When evaluating any RWD provider, I assess five dimensions. No single provider scores perfectly on all five. The goal is to find the best match for your specific question, patient population, and governance requirements.
1
Population Coverage and Representativeness
The first question is not how many patients are in the database — it is whether your patients are in the database.
Key questions to ask any provider: What is the payer mix of your covered population — commercial, Medicare, Medicaid, uninsured? What is the geographic distribution, and are certain states or regions underrepresented? What is the time lag between care delivery and data availability?
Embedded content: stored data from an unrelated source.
-- ==== Sys2Proof/Machine/Step.lean ====
section
/-! DEFINITION. One step of the machine: the agent whose turn is next takes its step (10_state.md R20;
20_memory.md R72, R73). -/

namespace Sys2Proof.Machine

/-- One step. With no input left no agent steps and nothing changes but that no response was given
(70_reset_and_hazards.md R323; log 4). -/
def step (s : State) : Host.Outcome State Fault Refusal :=
  match s.inputs with
  | [] => .next (s.begin [])
  | .command words :: rest => runTransaction words (s.begin rest)
  | .txEngine :: rest => txEngineStep (s.begin rest)
  | .reset :: rest => .next (resetStep (s.begin rest))

/-- `s` with the instruction whose bits are `w` offered at the command port, so that the next step runs it (log 7). -/
def State.withFetchWord (s : State) (nbits w : Nat) : State := s.offer (tableTransaction nbits w)

end Sys2Proof.Machine
end

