/-! ### writeGate -/

@[simp] theorem writeGate_params (val : Word32) : (writeGate val s).params = s.params := rfl
@[simp] theorem writeGate_cfg (val : Word32) : (writeGate val s).cfg = s.cfg := rfl
@[simp] theorem writeGate_gate (val : Word32) : (writeGate val s).gate = val.getLsbD 0 := rfl
@[simp] theorem writeGate_fault (val : Word32) : (writeGate val s).fault = s.fault := rfl
@[simp] theorem writeGate_bufs (val : Word32) : (writeGate val s).bufs = s.bufs := rfl
@[simp] theorem writeGate_ctxs (val : Word32) : (writeGate val s).ctxs = s.ctxs := rfl
@[simp] theorem writeGate_busyTags (val : Word32) : (writeGate val s).busyTags = s.busyTags := rfl
@[simp] theorem writeGate_txMem (val : Word32) : (writeGate val s).txMem = s.txMem := rfl
@[simp] theorem writeGate_tx (val : Word32) : (writeGate val s).tx = s.tx := rfl
@[simp] theorem writeGate_events (val : Word32) : (writeGate val s).events = s.events := rfl
@[simp] theorem writeGate_response (val : Word32) : (writeGate val s).response = some ⟨.ok, 0#32⟩ := rfl
@[simp] theorem writeGate_draws (val : Word32) : (writeGate val s).draws = s.draws := rfl
@[simp] theorem writeGate_inputs (val : Word32) : (writeGate val s).inputs = s.inputs := rfl

/-! ### resetStep -/

@[simp] theorem resetStep_params : (resetStep s).params = s.params := rfl
@[simp] theorem resetStep_cfg : (resetStep s).cfg = ⟨0x00#8, false, .fail⟩ := rfl
@[simp] theorem resetStep_gate : (resetStep s).gate = true := rfl
@[simp] theorem resetStep_fault : (resetStep s).fault = ⟨false, .noFault, 0x00#8, 0x00#8⟩ := rfl
@[simp] theorem resetStep_bufs : (resetStep s).bufs = 
    (List.range s.params.nbuf).map (fun h => Buffer.afterReset s.params (s.draws + h)) := rfl
@[simp] theorem resetStep_ctxs : (resetStep s).ctxs = 
    (List.range s.params.nctx).map (fun k => Context.afterReset (s.draws + s.params.nbuf + k)) := rfl
@[simp] theorem resetStep_busyTags : (resetStep s).busyTags = [] := rfl
@[simp] theorem resetStep_txMem : (resetStep s).txMem = Memory.drawn (s.draws + s.params.nbuf + s.params.nctx) := rfl
@[simp] theorem resetStep_tx : (resetStep s).tx = TxEngine.afterReset := rfl
@[simp] theorem resetStep_events : (resetStep s).events = s.events ++ [.reset] := rfl
@[simp] theorem resetStep_response : (resetStep s).response = none := rfl
@[simp] theorem resetStep_draws : (resetStep s).draws = s.draws + s.params.nbuf + s.params.nctx + 1 := rfl
@[simp] theorem resetStep_inputs : (resetStep s).inputs = s.inputs := rfl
How are specialty drug patients captured — many commercial claims databases have significant gaps in specialty pharmacy data.
For rare disease, this dimension is often disqualifying. A database covering 300 million commercially insured lives may contain only a few hundred confirmed patients with a condition affecting one in 50,000 people — not enough for meaningful analysis. In these cases, disease-specific registries, EHR networks with deep specialty coverage, or diagnostic lab data are often the only viable options.
2
Data Type and Clinical Depth
Different questions require different data. The major categories:
Administrative claims capture billing events — diagnoses, procedures, pharmacy fills, and provider encounters. Claims are longitudinal, comprehensive for covered services, and strong for treatment pattern analysis, market share measurement, and adherence tracking. Their limitation is clinical thinness: claims tell you what happened but rarely why, and they do not capture lab values, imaging findings, clinical notes, or disease severity.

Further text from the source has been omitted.